The completion time of a de-merger of a Vietnamese company

In case of a de-merger of a company, the Enterprise Law 2020 does not make clear when will the de-merger of the new company from a de-merged company (or existing company) be considered as legally competed. However, it appears that a de-merger could be considered completed when (1) a new enterprise registration certificate of the new company is issued, and (2) assets and liabilities of the existing company are transferred to the new company in accordance with the de-merger decision of the owners/shareholders of the existing company. This is because the Enterprise Law 2020 provides that:

  • after registration of the enterprise, the new company and the existing company are jointly liable for the obligations and liabilities of the existing company; and

  • the new company will automatically inherit all rights and obligations allocated to it in accordance with the de-merging decision of the owners/shareholders of the existing company.

Is the list of related persons of a Vietnamese joint stock company expanded?

When determining who is a related person of a non-public joint stock company (JSC), as a routine, one would turn to Article 4.23 of the Enterprise Law 2020. Article 4.23 lists out the related persons of a company. However, Article 167.1 of the Enterprise Law 2020 on related party transactions (RPTs) applicable to JSCs suggests that the list of related persons under Article 4.23 might not be exhaustive.

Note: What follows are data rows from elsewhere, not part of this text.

-- ==== Sys2Proof/Certificates/Slice0/Obligations.lean ====
section
/-! DEFINITION. The statements for the provers. -/

section
open Sys2Proof Sys2Proof.Machine

/-! ## A step -/

/-- A step takes the command at the front of the queue and runs it with the queue's rest (log entries 1 and 26: the order of the
queue is the order of the events). With nothing commanded a step is one REFCLK tick: the house counter counts one, except while
RESET is low (R194; that the tick is the step on an empty queue is the model's choice, log entry 3). -/
def Obligations.StepRunsTheFrontCommand : Prop :=
  ∀ s : State,
    (∀ c rest, s.pending = c :: rest → step s = exec c { s with pending := rest }) ∧
    (s.pending = [] → s.boot = .held → step s = .next s) ∧
    (s.pending = [] → s.boot ≠ .held → step s = .next { s with house := s.house + 1 })

/-- No command stops the part, and none touches the queue of the commands that wait. A directive that is not the one in hand changes
nothing (the model's choice, log entries 6 and 8: a command whose enabling condition does not hold is no event). -/
def Obligations.EveryCommandCompletesAndKeepsTheQueue : Prop :=
  ∀ (c : Instr) (s : State),
    (∃ t, exec c s = .next t ∧ t.pending = s.pending) ∧ (isDirective c = true → ¬ s.inHand c → exec c s = .next s)

/-! ## Reset and boot -/

/-- R17, R192, R194: POWER_ON and a RESET arrival put every block in its reset state. Of the old state there remain the commands
that wait, the responses returned, the upstream transactions, which finish as pass-through, and the part's own issued transactions,
whose responses will be discarded. A network fetch finishes as the read itself, and an eligible read whose fetch is answered is
answered with what the fetch returned. The model's choices in this are the values that the spec gives only from a boot on (log entry
2), the list of responses returned (log entry 11), the answers to the reads whose fetch is answered (log entry 12), the issued
transactions kept to be discarded (log entry 20), the settle count of an UNSEEN tracker (log entry 30), and that POWER_ON, too,
keeps the transactions under way (log entry 28). -/
def Obligations.ResetPutsEveryBlockInItsResetState : Prop :=
  ∀ (s : State) (c : Instr) (phase : BootPhase) (line : Bool),
    (c = .powerOn ∧ phase = .readingRecord ∧ line = false) ∨ (c = .resetArrival ∧ phase = .held ∧ line = s.faultLine) →
    ∃ t, exec c s = .next t ∧
      { t with pending := [], entries := [], up := [], bus := State.reset.bus } =
        { State.reset with boot := phase, faultLine := line } ∧
      t.pending = s.pending ∧ t.bus.next = s.bus.next ∧
      (∀ x, x ∈ t.bus.txns ↔ ∃ y ∈ s.bus.txns,
        (y.owner = .upstream ∧ x = y) ∨ (y.owner = .networkFetch ∧ x = { y with owner := .upstream }) ∨
          (y.owner ≠ .upstream ∧ y.owner ≠ .networkFetch ∧ y.issued = true ∧ x = { y with owner := .stale })) ∧
      (∀ e, e ∈ t.entries ↔ ∃ e' ∈ s.entries,
        (∀ c, ∀ r ∈ (s.chan c).answered, r.entry ≠ e'.id) ∧ e = { e' with treatment := Treatment.pass }) ∧
      (∃ more, t.up = s.up ++ more) ∧
      (((s.channels.toList.flatMap Channel.answered).map ReadyRead.entry).Nodup → (s.entries.map Entry.id).Nodup →
        ∀ c, ∀ r ∈ (s.chan c).answered, ∀ e ∈ s.entries, e.id = r.entry →
          ⟨e.tag, UpResult.ofAnswer r.answer⟩ ∈ t.up)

Article 167.1 reads that: the General Meeting of Shareholders or the Board of Directors approve contract and transactions between the JSC and “the following related persons”:

(a) shareholders, authorized representatives of shareholders holding more than 10% ordinary shares and their related persons;

(b) members of the Board of directors, (general) director and their related persons; and

(c) enterprises that the members of the Board of directors, supervisory committee, (general) directors, and other managers of the company have an interests and must report to the JSC in accordance with Article 164.2 of the Enterprise Law 2020.

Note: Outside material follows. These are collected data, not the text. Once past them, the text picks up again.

-- ==== Sys2Proof/Laws/Boot.lean ====
section
/-! SUPPORT. What the boot record's tests decide (R192): each Boolean test of the boot loader, said by the ranges and fields that it
is about. -/

namespace Sys2Proof.Machine

theorem within_iff (lo hi v : Nat) : within lo hi v = true ↔ lo ≤ v ∧ v ≤ hi := by
  simp [within]

/-- Two ranges meet exactly when they share a byte. -/
theorem rangesMeet_iff (x y : Span) : rangesMeet x.base x.size y.base y.size = true ↔ ∃ b, x.has b ∧ y.has b := by
  simp only [rangesMeet, Bool.and_eq_true, decide_eq_true_eq, Span.has]
  constructor
  · intro h
    exact ⟨max x.base y.base, by omega, by omega⟩
  · rintro ⟨b, hx, hy⟩
    omega

/-- The test of R3 that no two ranges share a byte. -/
theorem rangesApart_iff (l : List Span) : rangesApart l = true ↔ spansApart l := by
  induction l with
  | nil => simp [rangesApart, spansApart]
  | cons x xs ih =>
    have h (y : Span) : (!rangesMeet x.base x.size y.base y.size) = true ↔ ∀ b, ¬ (x.has b ∧ y.has b) := by
      rw [Bool.not_eq_true', ← Bool.not_eq_true, rangesMeet_iff]
      exact not_exists
    simp only [rangesApart, Bool.and_eq_true, List.all_eq_true, h, ih, spansApart, List.pairwise_cons]

theorem noRepeat_iff (l : List Nat) : noRepeat l = true ↔ l.Nodup := by
  induction l with
  | nil => simp [noRepeat]
  | cons x xs ih => simp [noRepeat, ih]

/-- A byte lies in a range when it lies in one of two parts of it. -/
theorem Span.has_split (base a b x : Nat) :
    (⟨base, a + b⟩ : Span).has x ↔ (⟨base, a⟩ : Span).has x ∨ (⟨base + a, b⟩ : Span).has x := by
  simp only [Span.has]
  omega

/-- The rings' ranges, channel by channel and feed by feed. -/
theorem RegionMap.rings_spans (m : RegionMap) : m.rings.map (fun r => (⟨r.base, 192 * r.cells⟩ : Span)) =
    ((List.finRange 32).filterMap fun c => m.channelRings[c].map Ring.span) ++
      ((List.finRange 6).map fun f => m.feedRings[f].span) := by
  have e : m.channelRings.toList = (List.finRange 32).map fun c => m.channelRings[c] := by
    apply List.ext_getElem <;> simp
  have f : m.feedRings.toList = (List.finRange 6).map fun c => m.feedRings[c] := by
    apply List.ext_getElem <;> simp
  rw [RegionMap.rings, e, f]
  simp only [List.map_append, List.map_filterMap, List.filterMap_map, List.map_map]
  rfl

/-- A range cut in two is two ranges apart, each apart from what the whole is apart from. -/
theorem spansApart_split (l r : List Span) (base a b : Nat) :
    spansApart (l ++ ⟨base, a + b⟩ :: r) ↔ spansApart (l ++ ⟨base, a⟩ :: ⟨base + a, b⟩ :: r) := by
  have cut : ∀ x, ¬ ((⟨base, a⟩ : Span).has x ∧ (⟨base + a, b⟩ : Span).has x) := by
    simp only [Span.has]
    omega
  simp only [spansApart, List.pairwise_append, List.pairwise_cons, List.forall_mem_cons, Span.has_split base a b, or_and_right,
    and_or_left, not_or, forall_and]
  tauto

/-- The test of R3 on the ranges, said of the table of section 1.2, in which a ring's slots and its watched word are two rows. -/
theorem RegionMap.layoutOk_iff (m : RegionMap) : m.layoutOk = true ↔
    (∀ p ∈ m.extents, p.base + p.size ≤ 2 ^ 40) ∧ spansApart m.extents := by
  simp only [RegionMap.layoutOk, Bool.and_eq_true, List.all_eq_true, decide_eq_true_eq, rangesApart_iff, RegionMap.ranges,
    m.rings_spans, RegionMap.extents]
  generalize ((List.finRange 32).filterMap fun c => m.channelRings[c].map Ring.span) ++
    ((List.finRange 6).map fun f => m.feedRings[f].span) = l
  have d := spansApart_split (l ++ [m.clipArea, m.logRegion])
      [⟨m.responseBase, 1028⟩, ⟨m.responseBase + 1040, 4⟩, m.statusArea] m.directiveBase 4096 4
  have r := spansApart_split (l ++ [m.clipArea, m.logRegion, ⟨m.directiveBase, 4096⟩, ⟨m.directiveBase + 4096, 4⟩])
      [⟨m.responseBase + 1040, 4⟩, m.statusArea] m.responseBase 1024 4
  simp only [List.append_assoc, List.cons_append, List.nil_append, Nat.reduceAdd] at d r
  rw [d, r]
  refine and_congr_left fun _ => ?_
  simp only [List.forall_mem_append, List.forall_mem_cons]
  refine and_congr_right fun _ => ?_
  simp only [List.not_mem_nil, false_implies, implies_true, and_true]
  omega

/-- The test of R33 on a role map. -/
theorem RoleMap.valid_iff (roles : RoleMap) : roles.valid = true ↔ roles.lawful := by
  obtain ⟨⟨l⟩, hl⟩ := roles
  match l, hl with
  | [a, b, c, d, e, f], _ =>
    simp only [RoleMap.valid, RoleMap.pids, RoleMap.lawful, Bool.and_eq_true, noRepeat_iff, List.all_eq_true, decide_eq_true_eq,
      and_assoc]
    refine and_congr ?_ (and_congr ?_ ?_)
    · simp [Role.idx, Option.isSome_iff_ne_none]
    · constructor
      · intro h i pid hp
        refine h pid ?_
        simp only [List.mem_filterMap, id]
        refine ⟨some pid, ?_, rfl⟩
        rw [← hp]
        simp
      · intro h pid hp
        simp only [List.mem_filterMap, id] at hp
        obtain ⟨o, ho, rfl⟩ := hp
        obtain ⟨i, hi, e⟩ := List.getElem_of_mem ho
        exact h ⟨i, by simpa using hi⟩ pid (by simpa using e)
    · rw [List.Nodup, List.pairwise_filterMap, List.pairwise_iff_getElem]
      constructor
      · intro h i j pid hi hj
        by_contra c
        rcases Nat.lt_or_gt_of_ne (fun e => c (Fin.ext e)) with l | l
        · exact h i j (by simp) (by simp) l pid (by simpa using hi) pid (by simpa using hj) rfl
        · exact h j i (by simp) (by simp) l pid (by simpa using hj) pid (by simpa using hi) rfl
      · intro h i j hi hj l p hp q hq e
        subst e
        have := h ⟨i, by simpa using hi⟩ ⟨j, by simpa using hj⟩ p (by simpa using hp) (by simpa using hq)
        simp at this
        omega

theorem leNat_lt (l : List Byte) : leNat l < 256 ^ l.length := by
  induction l with
  | nil => simp [leNat]
  | cons b l ih =>
    simp only [leNat, List.length_cons, Nat.pow_succ]
    have := b.isLt
    omega

/-- A field of `n` bytes is below 256 to the `n`. -/
theorem leField_lt (r : List Byte) (o n : Nat) : leField r o n < 256 ^ n := by
  refine Nat.lt_of_lt_of_le (leNat_lt _) (Nat.pow_le_pow_right (by omega) ?_)
  simp [slice]

end Sys2Proof.Machine
end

Is M&A Approval Required For A Foreign Investor Buying Secondary Shares In A Vietnamese Securities Company?

The Securities Law 2019 removes the requirement for an approval by the State Securities Commission (SSC) for transactions involving 10% or more of the Charter Capital of a securities company. Instead, only a private placement of shares by a securities company is subject to SSC’s approval. Accordingly, it is not clear if an M&A Approval is required if a foreign investor acquires secondary shares from existing shareholders in a Vietnamese securities company.

A foreign investor purchasing shares in a company doing businesses sectors which are subject to market access conditions applicable to foreign investors will have to obtain an M&A Approval under the Investment Law 2020 from the relevant Department of Planning and Investment (DPI). Businesses carried on by a securities company are conditional businesses. However, Article 4.3(e) of the Investment Law 2020 provides that if the provisions of the Investment Law 2020 and other laws promulgated before the 1 January 2021 differ on (i) investment processes or procedures, or (ii) investment guarantee, except that the authority, processes, procedures, investment conditions, securities and securities market activities will follow the Securities Law 2019.

Uncertainties regarding merger filing involving regulated companies in Vietnam

Article 13 of Decree 35/2020 sets out two different sets of merger filing threshold. In particular, the one provided under Article 13.2 (Special Threshold) applies to transactions involving regulated companies such as credit institutions, insurance companies, and securities companies (Special Company), whereas the remaining one under Article 13.1 (Regular Threshold) applies to transactions involving remaining types of companies (Regular Company). The two sets of different merger filing thresholds give rise to various uncertainties for a M&A transaction involving a Special Company.

First, in the case of a transaction involving a Special Company and a Regular Company, it is not clear if a merger filing must be made when:

  • Situation 1: The Regular Company does not trigger the Regular Threshold but the Special Company triggers the Special Threshold; or

  • Situation 2: The Regular Company triggers the Regular Threshold and the Special Company triggers the Special Threshold; or

  • Situation 3: The Regular Company triggers the Regular Threshold but the Special Company does not trigger the Special Threshold.